It has been over six years since the Real Estate (Regulation and Development) Act, 2016 (RERA) has been implemented. It has established a robust framework for safeguarding the rights of homebuyers. However, there are key aspects that remain ambiguous. One such is the structural defect liability of the promoter.
This article will give details about the Real Estate (Regulation & Development) Act, 2016 Structural Defects within the context of the IAS Exam
About Real Estate (Regulation and Development) Act (RERA)
- RERA, 2016, is a key regulation with the purpose of regulating the real estate industry.
- It aims to make transactions fair and transparent while also empowering and protecting property consumers.
- The RERA Act was passed under the Concurrent List of the Indian Constitution‘s Entries 6 and 7 (which deal with contracts and the transfer of property).
- RERA went into effect in May 2017 after being passed in March 2016.
Main Provisions of the RERA Act
- Necessary registration: In accordance with the central statute, every real estate project that is going to be constructed over 500 square meters or that includes more than 8 flats must register with the state’s RERA.
- Providing guidance to the government and enforcing adherence to its rules and the law
- Real estate Appellate Tribunals were established, and decisions made by RERAs may be challenged there.
- Deposits: To cover the project’s building costs, developers must retain 70% of the money they receive from buyers in an escrow account, which is a temporary pass-through account kept by a third party.
- The developer is responsible for fixing structural flaws for a period of five years.
- Limit on Advance Payments: Without first entering into an agreement for sale, a promoter may not accept as an advance payment or application fee from a person more than 10% of the price of the plot, apartment, or building.
- Area of carpet over heavily built-up: Carpet Area is defined as the net useable floor area of the apartment. The carpet area will be charged for, not the super-built-up area.
- Penalties for non-compliance include up to three years in prison for developers and up to one year in jail for agents and purchasers who disobey regulatory authorities’ and appellate tribunals’ orders.
Way forward:Â
- The central government and each state must work together to settle any disputes resulting from the implementation of RERA.
- Governmental organizations need to be held responsible for the delay in issuing clearances.

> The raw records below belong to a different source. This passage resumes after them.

-- ==== Sys2Proof/Machine/PartRows.lean ====
section
/-!
DEFINITION. The rows of the opcode table that are the part's own events, its pins, its boards and its terminals, one meaning each.
-/

namespace Sys2Proof.Machine

/-- An event that runs over several whole events: none comes while RESET is asserted (R61, log entry 11). -/
def partEvents (f : State → State) (s : State) : Host.Outcome State Fault Refusal := .next (if s.resetPin then s else f s)

/-! ### Reset and the memory port (chapter 3, R193, R196, R197) -/

/-- RESET_ASSERT (R61). -/
def execResetAssert (landing : Bool) (s : State) : Host.Outcome State Fault Refusal := .next (s.assertReset landing)

/-- RESET_RELEASE (R62); without RESET asserted there is nothing to release (log entry 35). -/
def execResetRelease (straps levels : BitVec 4) (s : State) : Host.Outcome State Fault Refusal :=
  .next (if s.resetPin then s.releaseReset straps levels else s)

/-- LANDING (R54). -/
def execLanding (s : State) : Host.Outcome State Fault Refusal := partEvents State.landing s

/-- TEXT_LINE_READ_ANSWER (R71). -/
def execTextLineReadAnswer (s : State) : Host.Outcome State Fault Refusal := partEvents State.textRead s

/-- LOAD_READ_ANSWER (R193). -/
def execLoadReadAnswer (s : State) : Host.Outcome State Fault Refusal := partEvents State.loadRead s

/-- LOAD_COMPLETE (R196). -/
def execLoadComplete (s : State) : Host.Outcome State Fault Refusal := partEvent State.loadComplete s

/-- LOAD_REFUSED (R197). -/
def execLoadRefused (s : State) : Host.Outcome State Fault Refusal := partEvent State.loadRefused s

/-! ### Session, clock and floor lines (chapter 7) -/

/-- ROLL_SLOT (R5, R138). -/
def execRollSlot (s : State) : Host.Outcome State Fault Refusal := partEvent State.rollSlot s

/-- SESSION_DARK (R140). -/
def execSessionDark (s : State) : Host.Outcome State Fault Refusal := partEvent State.sessionDark s

/-- BASE_STEP (R129, R130). -/
def execBaseStep (s : State) : Host.Outcome State Fault Refusal := partEvent State.baseStep s

/-- WHOLE_SECOND (R131). -/
def execWholeSecond (s : State) : Host.Outcome State Fault Refusal := partEvent State.wholeSecondEvent s

/-- WHOLE_MINUTE (R131). -/
def execWholeMinute (s : State) : Host.Outcome State Fault Refusal := partEvent State.wholeMinute s

/-- FEED_STALE (R145). -/
def execFeedStale (s : State) : Host.Outcome State Fault Refusal := partEvent State.feedGoesStale s

/-- FLOOR_LINE_CHANGE (R141 to R143). -/
def execFloorLineChange (line : LineId) (level : Bool) (s : State) : Host.Outcome State Fault Refusal :=
  partEvent (fun x => x.lineChange line level) s

/-! ### Boards (chapters 4 and 5) -/

/-- BLINK_EXPIRY (R80). -/
def execBlinkExpiry (s : State) : Host.Outcome State Fault Refusal := partEvent State.blinkExpiry s

/-- SWEEP_EXPIRY (R101). -/
def execSweepExpiry (s : State) : Host.Outcome State Fault Refusal := partEvent State.sweepExpiry s

/-- TAKE_WORK (R85). -/
def execTakeWork (l : LinkId) (s : State) : Host.Outcome State Fault Refusal := partEvent (fun x => x.takeWork l) s

/-- FRAME_SENT (R95). -/
def execFrameSent (l : LinkId) (s : State) : Host.Outcome State Fault Refusal :=
  partEvent (fun x => x.setLink l (x.link l).frameSent) s

/-- BOARD_ACK (R95): only an ACK with a good check is an answer, `bytes` being all that came of it (log entry 38); a drained floor goes
dark in the same event (R140). -/
def execBoardAck (l : LinkId) (bytes : Text) (s : State) : Host.Outcome State Fault Refusal :=
  partEvent (fun x => if isGoodAck bytes then (x.boardAcked l).sessionDark else x) s

/-- ANSWER_WAIT_EXPIRY (R97); a drained floor goes dark in the same event (R140). -/
def execAnswerWaitExpiry (l : LinkId) (s : State) : Host.Outcome State Fault Refusal :=
  partEvent (fun x => (x.answerWaitEnds l).sessionDark) s

/-- PROBE_INTERVAL_EXPIRY (R99). -/
def execProbeIntervalExpiry (l : LinkId) (s : State) : Host.Outcome State Fault Refusal :=
  partEvent (fun x => x.probeIntervalEnds l) s

/-! ### The tape (chapter 6) -/

/-- TAPE_PACE_EXPIRY (R116); an emptied tape lets the floor go dark in the same event (R126, R140). -/
def execTapePaceExpiry (s : State) : Host.Outcome State Fault Refusal := partEvent (fun x => x.tapePace.sessionDark) s

/-! ### Terminals (chapters 8 and 9) -/

/-- MAILBOX_MOVE_IN (R200). -/
def execMailboxMoveIn (s : State) : Host.Outcome State Fault Refusal := partEvent State.mailboxMoveIn s

/-- TURN_START (R159). -/
def execTurnStart (s : State) : Host.Outcome State Fault Refusal := partEvent State.turnStart s

/-- TERMINAL_FRAME_SENT (R149). -/
def execTerminalFrameSent (s : State) : Host.Outcome State Fault Refusal :=
  partEvent (fun x => x.setPt x.pt.frameSent) s

/-- TERMINAL_ANSWER (R151, R161). -/
def execTerminalAnswer (bytes : Text) (s : State) : Host.Outcome State Fault Refusal :=
  partEvent (fun x => x.terminalAnswer bytes) s

/-- TURN_MISS (R150). -/
def execTurnMiss (s : State) : Host.Outcome State Fault Refusal := partEvent State.turnMiss s

/-- ENTRY_KEY (R162): a code that names no entry key is discarded (R161). -/
def execEntryKey (t : TermId) (code : Byte) (s : State) : Host.Outcome State Fault Refusal :=
  partEvent (fun x => if isEntryKeyCode code then x.keyEvent t (.entry code) else x) s

/-- QUOTE_KEY (R163). -/
def execQuoteKey (t : TermId) (s : State) : Host.Outcome State Fault Refusal := partEvent (fun x => x.keyEvent t .quote) s

/-- RECALL_KEY (R164). -/
def execRecallKey (t : TermId) (s : State) : Host.Outcome State Fault Refusal := partEvent (fun x => x.keyEvent t .recall) s

/-- CLEAR_KEY (R165). -/
def execClearKey (t : TermId) (s : State) : Host.Outcome State Fault Refusal := partEvent (fun x => x.keyEvent t .clear) s

/-- SEND_KEY (R166). -/
def execSendKey (t : TermId) (s : State) : Host.Outcome State Fault Refusal := partEvent (fun x => x.keyEvent t .send) s

/-- WATCH_KEY (R173). -/
def execWatchKey (t : TermId) (s : State) : Host.Outcome State Fault Refusal := partEvent (fun x => x.keyEvent t .watch) s

/-- DROP_KEY (R174). -/
def execDropKey (t : TermId) (s : State) : Host.Outcome State Fault Refusal := partEvent (fun x => x.keyEvent t .drop) s

/-- ACK_KEY (R186). -/
def execAckKey (t : TermId) (s : State) : Host.Outcome State Fault Refusal := partEvent (fun x => x.keyEvent t .ack) s

end Sys2Proof.Machine
end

- States shouldn’t weaken the RERA’s rules. All state legislation should continue to contain provisions outlining how breaches will be punished.
- Establishing a strong IT infrastructure is necessary for project monitoring and swift resolution of complaints.
- The government has already set up Central Advisory Council (CAC) for the effective implementation of RERA. The range of CAC’s responsibilities should be expanded to include providing advice to state agencies on matters relating to RERA compliance.
- Ensure the sector has a steady source of funding; developers should have access to endowment funds.